─── TASK DATA

-- ==== Sys2Proof/Machine/Context.lean ====
section
/-! DEFINITION. Contexts: CTXSW, the save, the restore, allocation, teardown and the slice (09_context R227 to R229, R238 to
R246, R252; 10_queue R265, R270; 12_group R302; 14_tile R341; 16_copy R363; 25_life R445). -/
namespace Sys2Proof.Machine

/-! ### The image of a core (R240, R270) -/

def wordBytes (l : List W64) : List Byte := l.flatMap (fun w => bytesOf w.toNat 8)

/-- TAGTAB (10_queue R270). -/
def tagBytes (l : List (BitVec 16 × BitVec 32)) : List Byte :=
  wordBytes ((List.range 64).map (fun i => match l[i]? with
    | some t => BitVec.ofNat 64 (2 ^ 63 + t.1.toNat * 2 ^ 32 + t.2.toNat)
    | none => 0))

/-- STRM of one register (16_copy R363). -/
def streamBytes (x : Option Stream) : List Byte :=
  match x with
  | none => List.replicate 64 0
  | some x => wordBytes [x.base, BitVec.ofNat 64 (x.s1.toNat + x.c1.toNat * 2 ^ 32 + x.c2.toNat * 2 ^ 48),
      BitVec.ofNat 64 (x.s2.toNat + x.s3.toNat * 2 ^ 32), BitVec.ofNat 64 (x.c3.toNat + b2n x.dir * 2 ^ 16),
      BitVec.ofNat 64 (x.i1 + x.i2 * 2 ^ 16 + x.i3 * 2 ^ 32 + b2n x.exh * 2 ^ 62 + 2 ^ 63), 0, 0, 0]

/-- A stream in its saved position; nothing is fetched (16_copy R363). -/
def streamBack (l : List Byte) : Option Stream :=
  let w (i : Nat) : W64 := wordOf ((l.drop (8 * i)).take 8)
  if fld (w 4) 63 63 = 0 then none
  else (streamOf ((List.range 4).map w)).map (fun x =>
    let i1 := fld (w 4) 15 0
    let i2 := fld (w 4) 31 16
    let i3 := fld (w 4) 47 32
    { x with i1 := i1, i2 := i2, i3 := i3, exh := fld (w 4) 62 62 == 1
             count := i1 + x.c1.toNat * (i2 + x.c2.toNat * i3) })

/-- The regions of the image but HDR, LMEM and FRAMES, for the core in focus: offset and bytes. -/
def imageRegions (s : State) : List (Nat × List Byte) :=
  let c := s.core
  let qs := List.range 8
  [(0x40, wordBytes ((List.range 7).map (fun i => tgetD c.sc.glob (i + 1) 0))),
   (0x80, wordBytes ((List.range 136).map (fun i => tgetD c.sc.ring i 0))),
   (0x500, wordBytes (sregList.map (sysGet s))),
   (0x700, wordBytes (qs.map (fun q => qbindWord (getQ c q)))),
   (0x740, tagBytes c.mail.tags),
   (0x980, qs.flatMap (fun q => wordBytes ((List.range 16).map (fun i => (getQ c q).res.getD i 0)))),
   (0xD80, qs.flatMap (fun q => bytesOf (getQ c q).res.length 1)),
   (0x1000, (List.range 8).flatMap (fun r => bytesOf (tgetD c.vec.own r 0).toNat 64)),
   (0x1200, (List.range 8).flatMap (fun r => streamBytes (tget c.vec.streams (24 + r)))),
   (0x1400, bytesOf ((c.mail.insvc.map msgLine).getD 0) 64),
   (0x1800, c.mail.cpyq.flatMap (fun e => bytesOf (e.2.toNat + e.1.toNat * 2 ^ 32) 8))]

/-- HDR: SEQ, per-core state, pc, STATUS, window position and UIN depth, the measured cycles, HFLAGS and PEND0B (R240; the
places inside bytes 4 and 24 to 31 are the model's, log 20). -/
def headerBytes (c : Core) (seq code hflags : Nat) : List Byte :=
  bytesOf (seq + code * 2 ^ 32 + c.pc.toNat * 2 ^ 64 + c.sys.status.toNat * 2 ^ 128 + c.sc.base % 256 * 2 ^ 192 +
    c.sc.res % 256 * 2 ^ 200 + c.sc.spilled % 65536 * 2 ^ 208 + c.ev.uinDepth % 2 ^ 32 * 2 ^ 224 +
    c.ev.saveCycles.getD 0 % 2 ^ 32 * 2 ^ 256 + c.ev.restoreCycles.getD 0 % 2 ^ 32 * 2 ^ 288 + hflags * 2 ^ 320 +
    (c.ev.pend0B.headD 0).toNat * 2 ^ 384) 64

/-! ### Local memory and its image, line by line, with its poison -/

/-- A line of the context that was poisoned stays so. -/
def poisonAt (s : State) (cl ctx va : Nat) : State :=
  match devResolve s cl ctx (ctxAsid s ctx) (BitVec.ofNat 64 va) .store with
  | .ok (t, _, key) => poisonLine t (lineKeyOf key)
  | .error _ => s

def localOut (cl ctx n area : Nat) : Nat → State → Except State State
  | 0, s => .ok s
  | k + 1, s =>
    let key := localKey n (64 * k)
    let va := area + 0x2000 + 64 * k
    match devSet s cl ctx va (mread s.mem key 64) with
    | .error t => .error t
    | .ok t => localOut cl ctx n area k (if isPoisoned s (lineKeyOf key) then poisonAt t cl ctx va else t)

def localIn (cl ctx n area : Nat) : Nat → State → Except State State
  | 0, s => .ok s
  | k + 1, s =>
    let key := localKey n (64 * k)
    match devRead s cl ctx (ctxAsid s ctx) (BitVec.ofNat 64 (area + 0x2000 + 64 * k)) 64 with
    | .got u l bad =>
      let v := rawWrite u (cellsAt key l)
      localIn cl ctx n area k (if bad then poisonLine v (lineKeyOf key) else v)
    | .waits t => .error (keepAsked s t)
    | .fails _ => localIn cl ctx n area k s
    | .violates => localIn cl ctx n area k s

/-! ### The save (R241, R244, R245, R252) -/

/-- The window goes back `n` times, as far as there is one to go back to. -/
def windowsOut : Nat → State → State
  | 0, s => s
  | n + 1, s => windowsOut n (if s.core.sc.res = 1 ∧ s.core.sc.spilled = 0 then s else windowOut s)

/-- The core in focus as it stood at the last monitor entry, with its window from before it, however deep the monitor has called
since (R252). -/
def beforeEntry (s : State) : State :=
  let link := s.core.sys.monlink
  let t := windowsOut (callDepth s.core.sc - s.core.ev.monDepth) s
  let st := setFld (setBit (setBit t.core.sys.status 11 (fld link 2 2 == 1)) 15 false) 1 0 (fld link 1 0)
  let u := t.mapCore (fun c => { c with pc := c.sys.monpc, sys := { c.sys with status := st } })
  if fld link 3 3 = 1 then
    (u.mapCore (fun c => { c with former := .idle })).mapSc Scalars.noWindow
  else u.mapCore (fun c => { c with former := .running })

/-- The messages of a core's queue in memory, oldest first, taken out of it; a queue whose pages are absent keeps them. -/
def drainQueue (ctx n : Nat) : Nat → State → Except State (State × List Msg)
  | 0, s => .ok (s, [])
  | k + 1, s => match queueTake s ctx n 0 with
    | .error (.waits t) => .error (keepAsked s t)
    | .error (.absent _) => .ok (s, [])
    | .error (.broke t) => .ok (t, [])
    | .error (.done t) => .ok (t, [])
    | .ok (m, t) => match drainQueue ctx n k t with
      | .error u => .error u
      | .ok (u, l) => .ok (u, m :: l)

/-- A message that leaves its core in a save: one the core has accepted, or the packet of one parked at its port. -/
inductive Leaving
  | mine (m : Msg)
  | parked (p : Packet) (m : Msg) (att : Option Att)

def Leaving.age : Leaving → Nat
  | .mine m => m.age
  | .parked _ m _ => m.age

def leavingOf (p : Packet) : Option Leaving :=
  match p.body with
  | .msg _ m att => some (.parked p m att)
  | _ => none

/-- The packet of a message that finds no room in the queue: it waits at the core's interface, ahead of what comes later. -/
def leavingPacket (s : State) (ctx n : Nat) : Leaving → Packet
  | .parked p _ _ => p
  | .mine m =>
    let die := dieOf (getCore s n).pos
    { id := s.nextId, src := .home die (96 + n), ctx := ctx, asid := ctxAsid s ctx, die := die, stamp := (getDie s die).vc
      sent := s.cycle, window := 0, addr := msgAddr n, body := .msg n { m with age := max m.age 1, far := false } (some .held)
      st := .flying, counted := false, park := none }

/-- One message goes to the queue; what had not been accepted before is accepted by it. None where there is no room. -/
def appendOne (ctx n : Nat) (s : State) : Leaving → Append
  | .mine m => queueAppend s ctx n m
  | .parked p m att => match landRow s p n att with
    | .error (.waits t) => .waits t
    | .error (.absent va) => .absent (BitVec.ofNat 64 va)
    | .ok t => match queueAppend t ctx n { m with attaching := reads att || m.attaching } with
      | .done u => .done (msgTaken { u with net := u.net ++ [p] } p n m att)
      | r => r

──────

EXERCISE | Take the entries above and return only the lines from the one with "def headerBytes (c" to the one with "ctx va else t)", both included, unchanged.

SOLUTION FOR THIS EXERCISE |
def headerBytes (c : Core) (seq code hflags : Nat) : List Byte :=
  bytesOf (seq + code * 2 ^ 32 + c.pc.toNat * 2 ^ 64 + c.sys.status.toNat * 2 ^ 128 + c.sc.base % 256 * 2 ^ 192 +
    c.sc.res % 256 * 2 ^ 200 + c.sc.spilled % 65536 * 2 ^ 208 + c.ev.uinDepth % 2 ^ 32 * 2 ^ 224 +
    c.ev.saveCycles.getD 0 % 2 ^ 32 * 2 ^ 256 + c.ev.restoreCycles.getD 0 % 2 ^ 32 * 2 ^ 288 + hflags * 2 ^ 320 +
    (c.ev.pend0B.headD 0).toNat * 2 ^ 384) 64

/-! ### Local memory and its image, line by line, with its poison -/

/-- A line of the context that was poisoned stays so. -/
def poisonAt (s : State) (cl ctx va : Nat) : State :=
  match devResolve s cl ctx (ctxAsid s ctx) (BitVec.ofNat 64 va) .store with
  | .ok (t, _, key) => poisonLine t (lineKeyOf key)
  | .error _ => s

def localOut (cl ctx n area : Nat) : Nat → State → Except State State
  | 0, s => .ok s
  | k + 1, s =>
    let key := localKey n (64 * k)
    let va := area + 0x2000 + 64 * k
    match devSet s cl ctx va (mread s.mem key 64) with
    | .error t => .error t
    | .ok t => localOut cl ctx n area k (if isPoisoned s (lineKeyOf key) then poisonAt t cl ctx va else t)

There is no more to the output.